Build and extend batch pipelines using dbt for transformations and Dagster for orchestration, scheduling, and asset-driven lineage.
Develop and optimize BigQuery data models (dimensional, wide-table, or domain-oriented) to support analytics, experimentation, and reporting use cases.
Advance real-time streaming capabilities by implementing and maintaining Kafka/PubSub + Flink pipelines, primarily using FlinkSQL, to deliver low-latency datasets and event-derived metrics.
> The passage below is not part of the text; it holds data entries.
-- ==== Sys2Proof/Machine/Dispatch.lean ====
section
/-! DEFINITION. One arm per command: the meaning each has under spec/30_encoding.md rule R77 and its family's rule. -/

namespace Sys2Proof.Machine

def exec (i : Instr) (s : State) : Host.Outcome State Fault Refusal :=
  match i with
  | .fscan => Sys2Proof.Machine.execFscan s
  | .qbuild => Sys2Proof.Machine.execQbuild s
  | .qins idx => Sys2Proof.Machine.execQins idx s
  | .qext => Sys2Proof.Machine.execQext s
  | .tjoin => Sys2Proof.Machine.execTjoin s
  | .treduce => Sys2Proof.Machine.execTreduce s
  | .sderive => Sys2Proof.Machine.execSderive s
  | .wbit d => Sys2Proof.Machine.execWbit d s
  | .wsym sym => Sys2Proof.Machine.execWsym sym s
  | .wflush => Sys2Proof.Machine.execWflush s
  | .rinit => Sys2Proof.Machine.execRinit s
  | .rnext => Sys2Proof.Machine.execRnext s
  | .hwrite => Sys2Proof.Machine.execHwrite s
  | .hread => Sys2Proof.Machine.execHread s
  | .encode => Sys2Proof.Machine.execEncode s
  | .decode => Sys2Proof.Machine.execDecode s
  | .clr => Sys2Proof.Machine.execClr s
  | .srew => Sys2Proof.Machine.execSrew s

end Sys2Proof.Machine
end

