theorem unread_eq (s : State) : s.unread = s.rest.length := by
  rw [State.unread, State.rest, List.length_drop]

/-- `FSCAN` of a source none of whose counts reaches the limit (R91). -/
theorem fscanRule_moved {s : State} (h : Serving s)
    (hc : ∀ b, (countAt s.core.ft b).toNat + s.rest.count b < 2 ^ 64) :
    ∃ ft, fscanRule s = .ok () ((s.withFt ft).moved (s.rest.length + 1) (s.host.pos + s.rest.length) s.host.snk) ∧
      (∀ b, (countAt ft b).toNat = (countAt s.core.ft b).toNat + s.rest.count b) ∧
      (countsWf s.core.ft → countsWf ft) := by
  obtain ⟨ft, e1, e2, e3⟩ := fscanLoop_took s.rest 1 [] h (by simp) hc
  refine ⟨ft, ?_, e2, e3⟩
  rw [fscanRule, unread_eq, e1, fscanLoop, srcRead_nil ((h.withFt ft).took _) (by simp)]
  simp [State.took]

/-! ### The header -/

theorem headerGet_cons (n : Nat) {s : State} (h : Serving s) {v : Byte} {vs : List Byte} (hv : s.rest = v :: vs) :
    headerGet n s = .ok v (s.took 1) := by
  rw [headerGet, srcRead_cons h hv]; rfl

theorem headerGet_nil (n : Nat) {s : State} (h : Serving s) (hv : s.rest = []) :
    headerGet n s = .raised .truncatedHeader (BitVec.ofNat 32 n) (s.moved 1 s.host.pos s.host.snk) := by
  rw [headerGet, srcRead_nil h hv]; rfl

/-- Bytes read into a count, most significant first (R50). -/
def pushBytes (c : Count) (vs : List Byte) : Count := vs.foldl (fun c v => (c <<< 8) ||| v.setWidth 64) c

theorem pushBytes_countBytes (c : Count) : pushBytes 0#64 (countBytes c) = c := by
  apply BitVec.eq_of_getLsbD_eq
  intro i hi
  simp only [pushBytes, countBytes, List.foldl_cons, List.foldl_nil, BitVec.getLsbD_or, BitVec.getLsbD_shiftLeft,
    BitVec.getLsbD_setWidth, BitVec.getLsbD_extractLsb', BitVec.getLsbD_zero]
  obtain ⟨j, k, rfl, hk, hj⟩ : ∃ j k, i = 8 * j + k ∧ k < 8 ∧ j < 8 := ⟨i / 8, i % 8, by omega, by omega, by omega⟩
  interval_cases j <;> simp <;> interval_cases k <;> simp

/-- The bytes of a count, read one after another (R162). -/
theorem headerCount_took (vs : List Byte) : ∀ (n : Nat) (c : Count) {s : State} (post : List Byte), Serving s →
    s.rest = vs ++ post → headerCount vs.length n c s = .ok (pushBytes c vs) (s.took vs.length) := by
  induction vs with
  | nil => intro n c s post _ _; rfl
  | cons v vs ih =>
    intro n c s post h hr
    rw [List.length_cons, headerCount, headerGet_cons n h hr, Res.andThen_ok,
      ih (n + 1) _ (s := s.took 1) post (h.took 1) (by simp [hr])]
    simp [pushBytes, Nat.add_comm]

/-- A source that ends inside a count (R197): the bytes read before its end are reported. -/
theorem headerCount_short (vs : List Byte) : ∀ (k n : Nat) (c : Count) {s : State}, Serving s → s.rest = vs →
    vs.length < k → headerCount k n c s = .raised .truncatedHeader (BitVec.ofNat 32 (n + vs.length))
      ((s.took vs.length).moved 1 (s.host.pos + vs.length) s.host.snk) := by
  induction vs with
  | nil =>
    intro k n c s h hr hk
    obtain ⟨k, rfl⟩ : ∃ k', k = k' + 1 := ⟨k - 1, by simp at hk; omega⟩
    rw [headerCount, headerGet_nil n h hr]; rfl
  | cons v vs ih =>
    intro k n c s h hr hk
    obtain ⟨k, rfl⟩ : ∃ k', k = k' + 1 := ⟨k - 1, by simp at hk; omega⟩
    rw [headerCount, headerGet_cons n h hr, Res.andThen_ok,
      ih k (n + 1) _ (s := s.took 1) (h.took 1) (by simp [hr]) (by simp at hk; omega)]
    rw [List.length_cons, show n + (vs.length + 1) = n + 1 + vs.length by omega]
    simp [show 1 + vs.length = vs.length + 1 by omega, show s.host.pos + 1 + vs.length = s.host.pos + (vs.length + 1) by omega]

theorem countBytes_length (c : Count) : (countBytes c).length = Config.cntBytes := rfl

/-- The table after good entries: each entry's count, the other bytes as before. -/
def putCounts (ft : Memory Count) (es : List (Byte × Count)) : Memory Count :=
  es.foldl (fun ft e => setCount ft e.1 e.2) ft

theorem countAt_putCounts (es : List (Byte × Count)) : ∀ (ft : Memory Count), (es.map Prod.fst).Nodup →
    (∀ e ∈ es, countAt (putCounts ft es) e.1 = e.2) ∧
    ∀ b, (∀ e ∈ es, e.1 ≠ b) → countAt (putCounts ft es) b = countAt ft b := by
  induction es with
  | nil => intro ft _; exact ⟨fun e he => absurd he List.not_mem_nil, fun _ _ => rfl⟩
  | cons e es ih =>
    intro ft hn
    rw [List.map_cons, List.nodup_cons] at hn
    obtain ⟨h1, h2⟩ := ih (setCount ft e.1 e.2) hn.2
    refine ⟨fun x hx => ?_, fun b hb => ?_⟩
    · rcases List.mem_cons.1 hx with rfl | hx
      · refine (h2 _ fun y hy hc => hn.1 (by rw [← hc]; exact List.mem_map_of_mem hy)).trans ?_
        rw [countAt_setCount, if_pos rfl]
      · exact h1 x hx
    · refine (h2 b fun y hy => hb y (List.mem_cons_of_mem _ hy)).trans ?_
      rw [countAt_setCount, if_neg fun hc => hb e List.mem_cons_self hc.symm]

theorem putCounts_wf (es : List (Byte × Count)) : ∀ {ft : Memory Count}, countsWf ft → countsWf (putCounts ft es) := by
  induction es with
  | nil => intro ft h; exact h
  | cons e es ih => intro ft h; exact ih (setCount_wf h _ _)

/-- An ascending list of entries, above the byte before the first (R162). -/
def Ascending (prev : Option Byte) (es : List (Byte × Count)) : Prop :=
  es.Pairwise (fun e e' => e.1.toNat < e'.1.toNat) ∧ (∀ e ∈ es, e.2 ≠ 0#64) ∧
  ∀ p, prev = some p → ∀ e ∈ es, p.toNat < e.1.toNat

/-- The byte before the next entry. -/
def lastByte (prev : Option Byte) (es : List (Byte × Count)) : Option Byte :=
  match es.getLast? with
  | none => prev
  | some e => some e.1

theorem notAscending_false {prev : Option Byte} {v : Byte} : notAscending prev v = false ↔
    ∀ p, prev = some p → p.toNat < v.toNat := by
  cases prev <;> simp [notAscending, BitVec.ule]

theorem Ascending.tail {prev : Option Byte} {e : Byte × Count} {es : List (Byte × Count)}
    (h : Ascending prev (e :: es)) : Ascending (some e.1) es := by
  obtain ⟨h1, h2, h3⟩ := h
  obtain ⟨h4, h5⟩ := List.pairwise_cons.1 h1
  refine ⟨h5, fun x hx => h2 x (List.mem_cons_of_mem _ hx), ?_⟩
  rintro p ⟨⟩ x hx
  exact h4 x hx

/-- Good entries are read and stored (R162). -/
theorem headerEntries_took (es : List (Byte × Count)) : ∀ (k i : Nat) (prev : Option Byte) {s : State} (post : List Byte),
    Serving s → Ascending prev es → s.rest = entriesBytes es ++ post →
    headerEntries (es.length + k) i prev s =
      headerEntries k (i + es.length) (lastByte prev es)
        ((s.withFt (putCounts s.core.ft es)).took (9 * es.length)) := by
  induction es with
  | nil => intro k i prev s post _ _ _; simp [lastByte, putCounts]
  | cons e es ih =>
    intro k i prev s post h ha hr
    have hr' : s.rest = e.1 :: (countBytes e.2 ++ (entriesBytes es ++ post)) := by
      rw [hr]; simp [entriesBytes]
    have hc := headerCount_took (countBytes e.2) (2 + 9 * i) 0#64 (s := s.took 1) (entriesBytes es ++ post)
      (h.took 1) (by simp [hr'])
    rw [countBytes_length, pushBytes_countBytes] at hc
    have hna : notAscending prev e.1 = false :=
      notAscending_false.2 fun p hp => ha.2.2 p hp e List.mem_cons_self
    have hn0 : e.2 ≠ 0#64 := ha.2.1 e List.mem_cons_self
    rw [List.length_cons, show es.length + 1 + k = (es.length + k) + 1 by omega, headerEntries,
      headerGet_cons _ h hr', Res.andThen_ok, hc, Res.andThen_ok, hna, if_neg (by decide), if_neg hn0]
    have hs : ((s.took 1).took Config.cntBytes).withCore { ((s.took 1).took Config.cntBytes).core with
        ft := setCount ((s.took 1).took Config.cntBytes).core.ft e.1 e.2 } =
        (s.withFt (setCount s.core.ft e.1 e.2)).took 9 := by
      rw [State.took_took]; rfl
    rw [hs, ih k (i + 1) (some e.1) (s := (s.withFt (setCount s.core.ft e.1 e.2)).took 9) post (h.took 9) ha.tail (by
      have : (countBytes e.2).length = 8 := rfl
      simp [hr', this])]
    have hl : lastByte (some e.1) es = lastByte prev (e :: es) := by
      cases es with
      | nil => rfl
      | cons x es => rw [lastByte, lastByte, List.getLast?_cons_cons, List.getLast?_eq_some_getLast (List.cons_ne_nil x es)]
    rw [hl]
    simp only [State.took_withFt, State.withFt_withFt, State.took_took, State.took_core, State.withFt_ft]
    rw [show 9 + 9 * es.length = 9 * (es.length + 1) by omega, show i + 1 + es.length = i + (es.length + 1) by omega]
    rfl

end Sys2Proof.Machine
end

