theorem witness_EveryWordMatchesOneRowOrIsReserved :
    matchesRow 0x23FF#16 (.qins 511#9) = true ∧ matchesRow 0x23FF#16 (.qins 0#9) = true := by decide

theorem witness_ReservedWordRaisesIllegalCommand :
    (scripted State.reset [.command 0x5300#16]).host.script = .command 0x5300#16 :: [] ∧
    (scripted State.reset [.command 0x5300#16]).core.status.fault = false ∧
    ∀ i, matchesRow 0x5300#16 i = false := by
  refine ⟨rfl, rfl, fun i => ?_⟩
  cases i <;> simp [matchesRow, Instr.format, Instr.word, Format.mask]

theorem witness_FaultIsStickyUntilCleared :
    (scripted (on faulted [] 0 []) [.command 0x8001#16]).core.status.fault = true ∧
    (scripted (on faulted [] 0 []) [.command 0x8001#16]).host.script = .command 0x8001#16 :: [] ∧
    0x8001#16 ≠ 0x8000#16 ∧
    (scripted (on faulted [] 0 []) [.command 0x8000#16]).host.script = .command 0x8000#16 :: [] := by decide
theorem witness_FaultIsStickyUntilCleared_clearing :
    (scripted (on faulted [] 0 []) [.reset]).core.status.fault = true ∧
    step (scripted (on faulted [] 0 []) [.reset]) = .next (stepped (scripted (on faulted [] 0 []) [.reset])) ∧
    (stepped (scripted (on faulted [] 0 []) [.reset])).core.status.fault = false ∧
    step (scripted (on faulted [] 0 []) [.commandReset 0x1000#16]) =
      .next (stepped (scripted (on faulted [] 0 []) [.commandReset 0x1000#16])) ∧
    (stepped (scripted (on faulted [] 0 []) [.commandReset 0x1000#16])).core.status.fault = false :=
  ⟨rfl, rfl, rfl, rfl, rfl⟩

theorem witness_SequenceErrorWhereThePreconditionFails :
    (on queued [] 0 []).core.status.fault = false ∧ (on queued [] 0 []).core.status.phase ≠ .idle ∧
    (on treed [] 0 []).core.status.phase ≠ .queue ∧ (on queued [] 0 []).core.status.phase ≠ .tree ∧
    (on treed [] 0 []).core.status.stv = false ∧ (on treed [] 0 []).core.status.rv = false ∧
    (on ended [] 0 []).core.status.fault = false ∧ (on ended [] 0 []).core.status.eom = true := by decide
theorem witness_SequenceErrorWhereThePreconditionFails_qins :
    Ready (.qins 511#9) (on queued [] 0 []) ∧
    Ready (.qins 0x65#9) (on queued [] 0 []) ∧ validNode queued.tm 0x65#9 = false ∧
    Ready (.qins 0x64#9) (on joinedOnce [] 0 []) ∧ freeRoot joinedOnce.tm 0x64#9 = false ∧
    Ready (.qins 0x61#9) (on queued [] 0 []) ∧ inQueue queued.queue 0x61#9 = true := by decide

theorem witness_RaiseWritesOnlyTheFaultRegisters :
    (on faulted [] 0 []).core.status.fault = true ∧ Instr.encode ≠ .clr ∧
    exec .encode (on faulted [] 0 []) = .next (after .encode (on faulted [] 0 [])) := ⟨rfl, by decide, rfl⟩

theorem witness_CommandsRaiseOnlyTheirKinds :
    exec .qext (on drained [] 0 []) = .next (after .qext (on drained [] 0 [])) ∧
    (on drained [] 0 []).core.status.fault = false ∧ (after .qext (on drained [] 0 [])).core.status.fault = true ∧
    (on faulted [] 0 []).core.status.fault = true ∧ Instr.srew ≠ .clr ∧
    exec .clr (on faulted [] 0 []) = .next (after .clr (on faulted [] 0 [])) :=
  ⟨rfl, rfl, rfl, rfl, by decide, rfl⟩
theorem witness_CommandsRaiseOnlyTheirKinds_precondition :
    exec .rnext (on ended [] 0 []) = .next (after .rnext (on ended [] 0 [])) ∧
    (on ended [] 0 []).core.status.fault = false ∧ (after .rnext (on ended [] 0 [])).core.status.fault = true :=
  ⟨rfl, rfl, rfl⟩

theorem witness_IoErrorCarriesTheHostsCode :
    exec .srew (on CoreState.reset [0x61] 1 [.fails 7 0 false]) =
      .next (after .srew (on CoreState.reset [0x61] 1 [.fails 7 0 false])) ∧
    (on CoreState.reset [0x61] 1 [.fails 7 0 false]).core.status.fault = false ∧
    (after .srew (on CoreState.reset [0x61] 1 [.fails 7 0 false])).core.status.fault = true ∧
    (after .srew (on CoreState.reset [0x61] 1 [.fails 7 0 false])).core.err = 5#4 := ⟨rfl, rfl, rfl, rfl⟩
/-- Answered without `IoError`: two replies used up, the failing one not reached; and answered with another fault. -/
theorem witness_IoErrorCarriesTheHostsCode_served :
    exec .fscan (on CoreState.reset [1] 0 [.serves, .serves, .fails 7 0 false]) =
      .next (after .fscan (on CoreState.reset [1] 0 [.serves, .serves, .fails 7 0 false])) ∧
    (after .fscan (on CoreState.reset [1] 0 [.serves, .serves, .fails 7 0 false])).host.answers = [] ++ [.done] ∧
    (after .fscan (on CoreState.reset [1] 0 [.serves, .serves, .fails 7 0 false])).host.replies = [.fails 7 0 false] ∧
    exec .hread (on CoreState.reset [] 0 []) = .next (after .hread (on CoreState.reset [] 0 [])) ∧
    (after .hread (on CoreState.reset [] 0 [])).host.answers = [] ++ [.fault 3#4] :=
  ⟨exec_eq_after (by decide +kernel), by decide +kernel, by decide +kernel, exec_eq_after (by decide), by decide⟩

theorem witness_FirstStatementFaultsChangeNothingElse :
    exec (.wsym 0x7A) (on derived [] 0 []) = .next (after (.wsym 0x7A) (on derived [] 0 [])) ∧
    (after (.wsym 0x7A) (on derived [] 0 [])).core.status.fault = true ∧
    (after (.wsym 0x7A) (on derived [] 0 [])).core.err = 10#4 ∧
    exec .qbuild State.reset = .next (after .qbuild State.reset) ∧
    (after .qbuild State.reset).core.status.fault = true ∧ (after .qbuild State.reset).core.err = 1#4 :=
  ⟨exec_eq_after (by decide), by decide, by decide, exec_eq_after (by decide), by decide, by decide⟩
theorem witness_FirstStatementFaultsChangeNothingElse_rest :
    exec .qext (on drained [] 0 []) = .next (after .qext (on drained [] 0 [])) ∧
    (after .qext (on drained [] 0 [])).core.err = 2#4 ∧
    exec .hwrite (on (firstBytes 256) [] 0 []) =
      .next (takeFault .headerCountOverflow 256#32 (on (firstBytes 256) [] 0 [])) ∧
    (takeFault .headerCountOverflow 256#32 (on (firstBytes 256) [] 0 [])).core.err = 8#4 ∧
    exec .rnext (on ended [] 0 []) = .next (after .rnext (on ended [] 0 [])) ∧
    (after .rnext (on ended [] 0 [])).core.err = 11#4 :=
  ⟨rfl, rfl, exec_hwrite_of_raised (by decide) (if_pos nsym_firstBytes_256), rfl, rfl, rfl⟩
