-- ==== Sys2Proof/Machine/LineEvents.lean ====
section
/-! DEFINITION. The events of the field lines: timers of an attempt, guard, fault, pins and characters (R31, R49, R50, R52,
R54, R59, R60, R64). -/

namespace Sys2Proof.Machine

/-- RESPONSE_TIMER_EXPIRY (R31): in WAITING the attempt ends TIMEOUT; in RECEIVING, and before the last echo has passed, the
passing of the timeout is kept, for the discard of a stray frame (R36) or the end of SENDING (R57, log entry 6). -/
def execResponseTimerExpiry (l : LineId) (s : State) : Host.Outcome State Fault Refusal :=
  .next (s.awake fun s =>
    match (s.line l).state, (s.line l).timer with
    | .waiting, .running => s.endAttempt l .timeout .guardTime
    | .receiving, .halted => s.updLine l fun x => { x with elapsed := true }
    | .sending, .running => s.updLine l fun x => { x with elapsed := true }
    | _, _ => s)

/-- FRAME_GAP_EXPIRY (R54): no new character of the open frame has begun; in RECEIVING the attempt ends CORRUPT (R34). -/
def execFrameGapExpiry (l : LineId) (s : State) : Host.Outcome State Fault Refusal :=
  .next (s.awake fun s =>
    if (s.line l).reception = none ∧ (s.line l).openFrame.isSome then
      if (s.line l).state = .receiving then s.breakCandidate l else s.setOpenFrame l none
    else s)

/-- ECHO_DEADLINE_EXPIRY (R52): a character whose stop bit has been sent has no good echo by its deadline. -/
def execEchoDeadlineExpiry (l : LineId) (s : State) : Host.Outcome State Fault Refusal :=
  .next (s.awake fun s =>
    if (s.line l).state = .sending ∧ (s.line l).echoed < (s.line l).sent then s.echoFails l else s)

/-- STUCK_SPACE_EXPIRY (R60): watched in every state but OFF and FAULT, with the pin at space. -/
def execStuckSpaceExpiry (l : LineId) (s : State) : Host.Outcome State Fault Refusal :=
  .next (s.awake fun s =>
    if (s.line l).state ≠ .off ∧ (s.line l).state ≠ .fault ∧ (s.line l).pinMark = false then s.enterFault l .stuck else s)

/-- FAULT_RECOVERY (R64): the line enters IDLE, LINE STATE is marked, and the arbiter is asked. -/
def execFaultRecovery (l : LineId) (s : State) : Host.Outcome State Fault Refusal :=
  .next (s.awake fun s =>
    if (s.line l).state = .fault ∧ (s.line l).pinMark = true then
      ((s.updLine l fun x => { x with state := .idle, reception := none }).mark (.lineState l)).askArbiter l
    else s)

/-- GUARD_END (R58, R59): not while a character is being received, nor while the receive pin is held at space (R58, R60). A
record present is a retry (R40); otherwise the line enters IDLE and the arbiter is asked. -/
def execGuardEnd (l : LineId) (s : State) : Host.Outcome State Fault Refusal :=
  .next (s.awake fun s =>
    if (s.line l).state = .guard ∧ (s.line l).reception = none ∧ (s.line l).pinMark = true then
      match (s.line l).transaction with
      | some t => s.updLine l fun x => x.startAttempt { t with made := t.made + 1 }
      | none => (s.updLine l fun x => { x with state := .idle, guardKind := none }).askArbiter l
    else s)

/-- STOP_BIT_SENT (R49): the next character starts; after the last one the response timer starts afresh (R31), and SENDING
ends if its echo has already passed (R30, R57). -/
def execStopBitSent (l : LineId) (s : State) : Host.Outcome State Fault Refusal :=
  .next (s.awake fun s =>
    let x := s.line l
    if x.state = .sending ∧ x.sent < x.frame.length then
      let starts := x.sent + 1 = x.frame.length ∧ x.transaction.any (fun t => t.kind.awaitsResponse) = true
      (s.updLine l fun x =>
        { x with
          sent := x.sent + 1
          timer := if starts then .running else x.timer
          elapsed := if starts then false else x.elapsed }).sendingEnds l
    else s)

/-- A change of the receive pin: a fall to space begins a character while the receiver is on and takes none (R50); a return
to mark ends a character held by its framing error (R50, log entry 9). -/
def Line.pinChanges (x : Line) (mark : Bool) : Line :=
  if mark = x.pinMark then x
  else if mark then { x with pinMark := true, reception := if x.reception = some .held then none else x.reception }
  else if x.state = .off ∨ x.reception ≠ none then { x with pinMark := false }
  else { x with pinMark := false, reception := some (if x.state = .sending then .echo x.sent else .plain) }

/-- RECEIVE_PIN_CHANGE (R50, R60, R64). During a reset the receiver takes nothing (R161). -/
def execReceivePinChange (l : LineId) (mark : Bool) (s : State) : Host.Outcome State Fault Refusal :=
  .next (match s.resetting with
    | none => s.updLine l fun x => x.pinChanges mark
    | some _ => s.updLine l fun x => { x with pinMark := mark })

/-- FIELD_CHARACTER_RECEIVED (R50, R54). While a character is held by its framing error no other one ends. -/
def execFieldCharacterReceived (l : LineId) (data : Byte) (mark good : Bool) (s : State) :
    Host.Outcome State Fault Refusal :=
  .next (s.awake fun s =>
    if (s.line l).state = .off ∨ (s.line l).reception = some .held then s else s.takeCharacter l data mark good)

end Sys2Proof.Machine
end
Design data platform standards: SDLC, naming conventions, modeling patterns, incremental strategies, schema evolution approaches, and best practices for batch + streaming including CI/CD and testing.
Improve reliability and observability by implementing monitoring, alerting, and SLAs/SLOs for pipelines and data quality.
Partner with analytics, product, and engineering teams to onboard new data sources, define contracts, and deliver trusted datasets.
Own platform operations including performance tuning, data quality, cost optimization, and scaling across both warehouse and streaming systems.
Design a unified serving layer architecture that cleanly exposes consistent, trusted datasets across both batch and streaming systems.
Establish strong data governance, reliability standards, and observability practices.
Requirements
Strong proficiency in SQL (advanced querying, performance considerations, data modeling).
Proficiency in Python for data engineering tasks (pipeline glue code, libraries, tooling, testing).
Deep familiarity with BigQuery or equivalent cloud native data warehouse tooling (partitioning/clustering, cost/performance optimization, best practices).